One thing to think about is that in many cases, we may actually want a particular numeric variable to maintain a higher weight. This could occur if there is some prior knowledge regarding, for example, which variable might be most important in terms of defining similar Bustabit behavior. In this case, without that prior knowledge, we will forego the weighting of variables and scale everything. We are going to use mean-sd standardization to scale the data. Note that this is also known as a Z-score.
Note that we could compute the Z-scores by using the base R function scale()
, but we're going to write our own function in order to get the practice.
# Create the mean-sd standardization function
mean_sd_standard <- function(x) {
(x - mean(x)) / sd(x)
}
# Apply the function to each numeric variable in the clustering set
bustabit_standardized <- bustabit_clus %>%
mutate_if(is.numeric, mean_sd_standard)
# Summarize our standardized data
summary(bustabit_standardized)
Username AverageCashedOut AverageBet TotalProfit
Length:4149 Min. :-0.76289 Min. :-0.1773 Min. :-0.09052
Class :character 1st Qu.:-0.28157 1st Qu.:-0.1765 1st Qu.:-0.09050
Mode :character Median :-0.18056 Median :-0.1711 Median :-0.08974
Mean : 0.00000 Mean : 0.0000 Mean : 0.00000
3rd Qu.: 0.02752 3rd Qu.:-0.1384 3rd Qu.:-0.08183
Max. :41.72651 Max. :24.9971 Max. :40.73652
TotalLosses GamesWon GamesLost
Min. :-41.84541 Min. :-0.4320 Min. :-0.41356
1st Qu.: 0.09837 1st Qu.:-0.3696 1st Qu.:-0.41356
Median : 0.10847 Median :-0.3071 Median :-0.33306
Mean : 0.00000 Mean : 0.0000 Mean : 0.00000
3rd Qu.: 0.10916 3rd Qu.:-0.1196 3rd Qu.:-0.09156
Max. : 0.10916 Max. :13.2534 Max. :19.30911
5. Cluster the player data using K means
With standardized data of per-player features, we are now ready to use K means clustering in order to cluster the players based on their online gambling behavior. K means is implemented in R in the kmeans()
function from the stats package. This function requires the centers
parameter, which represents the number of clusters to use.
Without prior knowledge, it is often difficult to know what an appropriate choice for the number of clusters is. We will begin by choosing five. This choice is rather arbitrary, but represents a good initial compromise between choosing too many clusters (which reduces the interpretability of the final results), and choosing too few clusters (which may not capture the distinctive behaviors effectively).

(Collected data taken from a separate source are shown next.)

/-! ### gauge -/

@[simp] theorem State.gauge_pending (m : Mast) (i : Nat) (v : Int) : (s.gauge m i v).pending = s.pending := rfl
@[simp] theorem State.gauge_now (m : Mast) (i : Nat) (v : Int) : (s.gauge m i v).now = s.now := rfl
@[simp] theorem State.gauge_step (m : Mast) (i : Nat) (v : Int) : (s.gauge m i v).step = s.step := rfl
@[simp] theorem State.gauge_freeCount (m : Mast) (i : Nat) (v : Int) : (s.gauge m i v).freeCount = s.freeCount := rfl
@[simp] theorem State.gauge_variant (m : Mast) (i : Nat) (v : Int) : (s.gauge m i v).variant = s.variant := rfl
@[simp] theorem State.gauge_hal (m : Mast) (i : Nat) (v : Int) : (s.gauge m i v).hal = s.hal := rfl
@[simp] theorem State.gauge_port (m : Mast) (i : Nat) (v : Int) : (s.gauge m i v).port = s.port := rfl
@[simp] theorem State.gauge_md (m : Mast) (i : Nat) (v : Int) : (s.gauge m i v).md = s.md := rfl
@[simp] theorem State.gauge_tan (m : Mast) (i : Nat) (v : Int) : (s.gauge m i v).tan = s.tan := rfl
@[simp] theorem State.gauge_flt (m : Mast) (i : Nat) (v : Int) : (s.gauge m i v).flt = s.flt := rfl
@[simp] theorem State.gauge_ctr (m : Mast) (i : Nat) (v : Int) : (s.gauge m i v).ctr = s.ctr.set m { s.ct m with gauges := (s.ct m).gauges.put i v } := rfl
@[simp] theorem State.gauge_snap (m : Mast) (i : Nat) (v : Int) : (s.gauge m i v).snap = s.snap := rfl
@[simp] theorem State.gauge_sec (m : Mast) (i : Nat) (v : Int) : (s.gauge m i v).sec = s.sec := rfl
@[simp] theorem State.gauge_rigs (m : Mast) (i : Nat) (v : Int) : (s.gauge m i v).rigs = s.rigs := rfl
@[simp] theorem State.gauge_dp (m : Mast) (i : Nat) (v : Int) : (s.gauge m i v).dp = s.dp := rfl
@[simp] theorem State.gauge_aud (m : Mast) (i : Nat) (v : Int) : (s.gauge m i v).aud = s.aud := rfl
@[simp] theorem State.gauge_vid (m : Mast) (i : Nat) (v : Int) : (s.gauge m i v).vid = s.vid := rfl
@[simp] theorem State.gauge_lan (m : Mast) (i : Nat) (v : Int) : (s.gauge m i v).lan = s.lan := rfl
@[simp] theorem State.gauge_tim (m : Mast) (i : Nat) (v : Int) : (s.gauge m i v).tim = s.tim := rfl
@[simp] theorem State.gauge_clk (m : Mast) (i : Nat) (v : Int) : (s.gauge m i v).clk = s.clk := rfl
@[simp] theorem State.gauge_ptp (m : Mast) (i : Nat) (v : Int) : (s.gauge m i v).ptp = s.ptp := rfl
@[simp] theorem State.gauge_sup (m : Mast) (i : Nat) (v : Int) : (s.gauge m i v).sup = s.sup := rfl
@[simp] theorem State.gauge_mem (m : Mast) (i : Nat) (v : Int) : (s.gauge m i v).mem = s.mem := rfl
@[simp] theorem State.gauge_alm (m : Mast) (i : Nat) (v : Int) : (s.gauge m i v).alm = s.alm := rfl
@[simp] theorem State.gauge_alarm (m : Mast) (i : Nat) (v : Int) : (s.gauge m i v).alarm = s.alarm := rfl
@[simp] theorem State.gauge_jobs (m : Mast) (i : Nat) (v : Int) : (s.gauge m i v).jobs = s.jobs := rfl
@[simp] theorem State.gauge_handovers (m : Mast) (i : Nat) (v : Int) : (s.gauge m i v).handovers = s.handovers := rfl
@[simp] theorem State.gauge_tests (m : Mast) (i : Nat) (v : Int) : (s.gauge m i v).tests = s.tests := rfl

end Sys2Proof.Machine
end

Feel free to play around with other choices for the number of clusters and see what you get instead!
One subtlety to note - because the K means algorithm uses a random start, we are going to set a random seed first in order to ensure the results are reproducible.
# Choose 20190101 as our random seed
set.seed(20190101)
# Cluster the players using kmeans with five clusters
cluster_solution <- kmeans(bustabit_standardized[,-1], centers = 5)
# Store the cluster assignments back into the clustering data frame object
bustabit_clus$cluster <- factor(cluster_solution$cluster)
# Look at the distribution of cluster assignments
table(bustabit_clus$cluster)
1 2 3 4 5
412 16 17 3626 78
6. Compute averages for each cluster
We have a clustering assignment which maps every Bustabit gambler to one of five different groups. To begin to assess the quality and distinctiveness of these groups, we are going to look at group averages for each cluster across the original variables in our clustering dataset. This will, for example, allow us to see which cluster tends to make the largest bets, which cluster tends to win the most games, and which cluster tends to lose the most money. This will provide us with our first clear indication as to whether the behaviors of the groups appear distinctive!
# Group by the cluster assignment and calculate averages
bustabit_clus_avg <- bustabit_clus %>%
group_by(cluster) %>%
summarize_if(is.numeric, mean)
# View the resulting table
bustabit_clus_avg
cluster | AverageCashedOut | AverageBet | TotalProfit | TotalLosses | GamesWon | GamesLost |
---|---|---|---|---|---|---|
<fct> | <dbl> | <dbl> | <dbl> | <dbl> | <dbl> | <dbl> |
1 | 1.915776 | 1633.2292 | 19362.9909 | -19205.1165 | 27.0606796 | 21.036408 |
2 | 2.470024 | 298945.6618 | 1198191.1631 | -1056062.1875 | 10.5625000 | 8.062500 |
3 | 27.448235 | 1278.2574 | 619.4041 | -581.2941 | 0.7058824 | 1.529412 |
4 | 1.699993 | 4024.1102 | 4272.6656 | -4365.7788 | 2.9109211 | 2.128792 |
5 | 1.758407 | 432.1163 | 18568.1141 | -16724.0641 | 87.1794872 | 61.205128 |
7. Visualize the clusters with a Parallel Coordinate Plot
We can already learn a bit about our cluster groupings by looking at the previous table. We can clearly see that there is a group that makes very large bets, a group that tends to cash out at very high multiplier values, and a group that has played many games of Bustabit. We can visualize these group differences graphically using a Parallel Coordinate Plot or PCP. To do so, we will introduce one more kind of scaling: min-max scaling, which forces each variable to fall between 0 and 1.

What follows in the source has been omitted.